One common thing here that people have like sort of periodic variations, and this can be in all scales like in the example, here with the heartbeat the variations in the second and minute scales, but if you are looking at other phenomena’s it could be variations in weight over the scale of a month, or it could be seasonal variations.
And for extra fun, of course, these different periodic variations can overlap and that is really complicated patterns. So here you probably can see anything, and basically I looked at days where I had a really long tough hike, and I can see the following day my resting heart rate goes way up and then it drops back to normal and slightly overcompensate. So not the breaking scientific discovery, but it is interesting to read about stuff and actually kind of reproduce it and see. Yes indeed, my body works this way too.
You can see also that the heart rate is a bit elevated in the day that I go for the hike, and that is because I was woken up by an alarm clock and somehow I don’t like that. Also another thing to take into consideration when you are trying to reproducible measurements.
This example, here can go in either direction and we have a common pattern that have changes. See have to be really careful about the timescale in which you are measuring, because you know if you are not measuring the long enough you will may be say there is a huge upward trend, but if you continued measuring, you will discover that there is actually nothing really happening in the long run, and you aren’t then back pretty much to normal.
Or just in this case, where we change something, and initially for a while there could be pretty much no notable change, but perhaps maybe only after a few days, or if you weeks and suddenly there is a big impact.

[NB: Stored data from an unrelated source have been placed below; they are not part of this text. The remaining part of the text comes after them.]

-- ==== Sys2Proof/Certificates/Slice0/Obligations.lean ====
section
/-! DEFINITION. The statements for the provers. They follow the rules of spec/; where one rests on a choice of the model its docstring names the log entry. -/

section
open Sys2Proof Sys2Proof.Machine

/-- What each of the system commands does where it is interpreted at once and its checks hold: NOP, AUDIT, OUTPUTS_RELEASE, POWER_STATE, SOFT_RESET
and RESET_INFO (12 R282, R283; 13 R303). -/
def Obligations.SystemCommandsAnswered : Prop :=
  ∀ (q : Call) (s : State),
    (Prompt 1 q s → NopTerms q s →
      exec (.nop q) s = .next (s.answered q (answers 0x0001 q (.bytes q.params)))) ∧
    (Prompt 2 q s → AuditTerms q s →
      exec (.audit q) s = .next (s.answered q (answers 0x0002 q (.bytes s.auditBytes)))) ∧
    (Prompt 1 q s → OutputsReleaseTerms q s →
      exec (.outputsRelease q) s = .next (s.answered q (changes 0x0003 q (.bytes [])))) ∧
    (Prompt 1 q s → PowerStateTerms q s →
      exec (.powerState q) s = .next (s.answered q (changes 0x0004 q (.bytes [])))) ∧
    (Prompt 1 q s → SoftResetTerms q s →
      exec (.softReset q) s = .next (s.answered q (changes 0x0005 q (.bytes [])))) ∧
    (Prompt 1 q s → ResetInfoTerms q s →
      exec (.resetInfo q) s = .next (s.answered q (answers 0x0006 q (.read 0x0006 []))))

/-- What each of the reference and selector commands does where it is interpreted at once and its checks hold: the REF_INPUT, REF_MON and REF_RANK
groups with their reads, REF_STATUS, TDC_ARM, TDC_RESULT, FORCE and SEL_STATUS (12 R282, R283; 13 R303). -/
def Obligations.ReferenceCommandsAnswered : Prop :=
  ∀ (q : Call) (s : State),
    (Prompt 1 q s → RefInputTerms q s →
      exec (.refInput q) s = .next (s.answered q (changes 0x1010 q (.read 0x1011 (q.params.take 1))))) ∧
    (Prompt 1 q s → RefInputGroupReadTerms q s →
      exec (.refInputGroupRead q) s = .next (s.answered q (answers 0x1011 q (.read 0x1011 q.params)))) ∧
    (Prompt 1 q s → RefMonTerms q s →
      exec (.refMon q) s = .next (s.answered q (changes 0x1012 q (.read 0x1013 (q.params.take 1))))) ∧
    (Prompt 1 q s → RefMonGroupReadTerms q s →
      exec (.refMonGroupRead q) s = .next (s.answered q (answers 0x1013 q (.read 0x1013 q.params)))) ∧
    (Prompt 1 q s → RefRankTerms q s →
      exec (.refRank q) s = .next (s.answered q (changes 0x1014 q (.read 0x1015 (q.params.take 1))))) ∧
    (Prompt 1 q s → RefRankGroupReadTerms q s →
      exec (.refRankGroupRead q) s = .next (s.answered q (answers 0x1015 q (.read 0x1015 q.params)))) ∧
    (Prompt 1 q s → RefStatusTerms q s →
      exec (.refStatus q) s = .next (s.answered q (answers 0x1020 q (.read 0x1020 [])))) ∧
    (Prompt 1 q s → TdcArmTerms q s →
      exec (.tdcArm q) s = .next (s.answered q (changes 0x1030 q (.bytes [])))) ∧
    (Prompt 1 q s → TdcResultTerms q s →
      exec (.tdcResult q) s = .next (s.answered q (answers 0x1032 q (.read 0x1032 (le 1 q.pen.val)))))

/-- What each of the loop, stile and model commands does where it is interpreted at once and its checks hold: LOOP, STILE and their group reads,
LOOP_STATUS, HOLD, NEW_OSC, MODEL_READ and MODEL_WRITE (12 R282, R283; 13 R303). -/
def Obligations.LoopCommandsAnswered : Prop :=
  ∀ (q : Call) (s : State),
    (Prompt 1 q s → ForceTerms q s →
      exec (.force q) s = .next (s.answered q (changes 0x2010 q (.bytes [])))) ∧
    (Prompt 1 q s → SelStatusTerms q s →
      exec (.selStatus q) s = .next (s.answered q (answers 0x2012 q (.read 0x2012 [])))) ∧
    (Prompt 1 q s → LoopTerms q s →
      exec (.loop q) s = .next (s.answered q (changes 0x2020 q (.read 0x2021 [])))) ∧
    (Prompt 1 q s → LoopGroupReadTerms q s →
      exec (.loopGroupRead q) s = .next (s.answered q (answers 0x2021 q (.read 0x2021 [])))) ∧
    (Prompt 1 q s → StileTerms q s →
      exec (.stile q) s = .next (s.answered q (changes 0x2022 q (.read 0x2023 [])))) ∧
    (Prompt 1 q s → StileGroupReadTerms q s →
      exec (.stileGroupRead q) s = .next (s.answered q (answers 0x2023 q (.read 0x2023 [])))) ∧
    (Prompt 1 q s → LoopStatusTerms q s →
      exec (.loopStatus q) s = .next (s.answered q (answers 0x2030 q (.read 0x2030 [])))) ∧
    (Prompt 1 q s → HoldTerms q s →
      exec (.hold q) s = .next (s.answered q (changes 0x2032 q (.bytes [])))) ∧
    (Prompt 1 q s → NewOscTerms q s →
      exec (.newOsc q) s = .next (s.answered q (changes 0x2034 q (.bytes [])))) ∧
    (Prompt 1 q s → ModelReadTerms q s →
      exec (.modelRead q) s = .next (s.answered q (answers 0x2036 q (.read 0x2036 [])))) ∧
    (Prompt 3 q s → ModelWriteTerms q s →
      exec (.modelWrite q) s = .next (s.queuedJob q 0x2038 [] { kind := .records [{ type := 0x02, payload := s.modelPayload (s.mdl.written q.params) }] }))

/-- What each of the tally and crook-load commands does where it is interpreted at once and its checks hold: STEP, TALLY_CANCEL, TALLY_READ,
OUT_DELAY, CROOK_STEP, CROOK_GATHER and CROOK_CLEAR (12 R282, R283; 13 R303). -/
def Obligations.TallyCommandsAnswered : Prop :=
  ∀ (q : Call) (s : State),
    (Prompt 1 q s → StepTerms q s →
      exec (.step q) s = .next (s.answered q { changes 0x2040 q (.bytes []) with mark := 1 })) ∧
    (Prompt 1 q s → TallyCancelTerms q s →
      exec (.tallyCancel q) s = .next (s.answered q (changes 0x2042 q (.bytes [])))) ∧
    (Prompt 2 q s → TallyReadTerms q s →
      exec (.tallyRead q) s = .next (s.answered q (answers 0x2044 q (.bytes (tallyPage (if fld q.params 0 1 = 0 then s.snap.tally.entries else s.snap.tally.ring) (fld q.params 1 1)))))) ∧
    (Prompt 1 q s → OutDelayTerms q s →
      exec (.outDelay q) s = .next (s.answered q { changes 0x3016 q (.bytes []) with mark := (outDelaySlots q s) })) ∧
    (Prompt 1 q s → CrookStepTerms q s →
      exec (.crookStep q) s = .next (s.answered q { changes 0xF010 q (.bytes []) with mark := (crookSlots q s) })) ∧
    (Prompt 1 q s → CrookGatherTerms q s →
      exec (.crookGather q) s = .next (s.answered q (changes 0xF012 q (.bytes [])))) ∧
    (Prompt 1 q s → CrookClearTerms q s →
      exec (.crookClear q) s = .next (s.answered q (changes 0xF014 q (.bytes []))))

So my takeaway lessons that while you can expect like pulling in all of your data and run some of statistical procedures and discover all those amazing new correlations you not going to have a good time. In reality it’s more like you expect. You read about something and you have some expectations and you want to go back and test, and do I really see this correlation or not. And to be honest. Often you will and won’t be able to confirm this correlation, but it’s still useful.
So I am going to have an office hours tomorrow and I didn’t have the guts to publish all of my data, but it is openly available, if you want to have a look at my data, or maybe bring your own data tomorrow at 1:30 I think.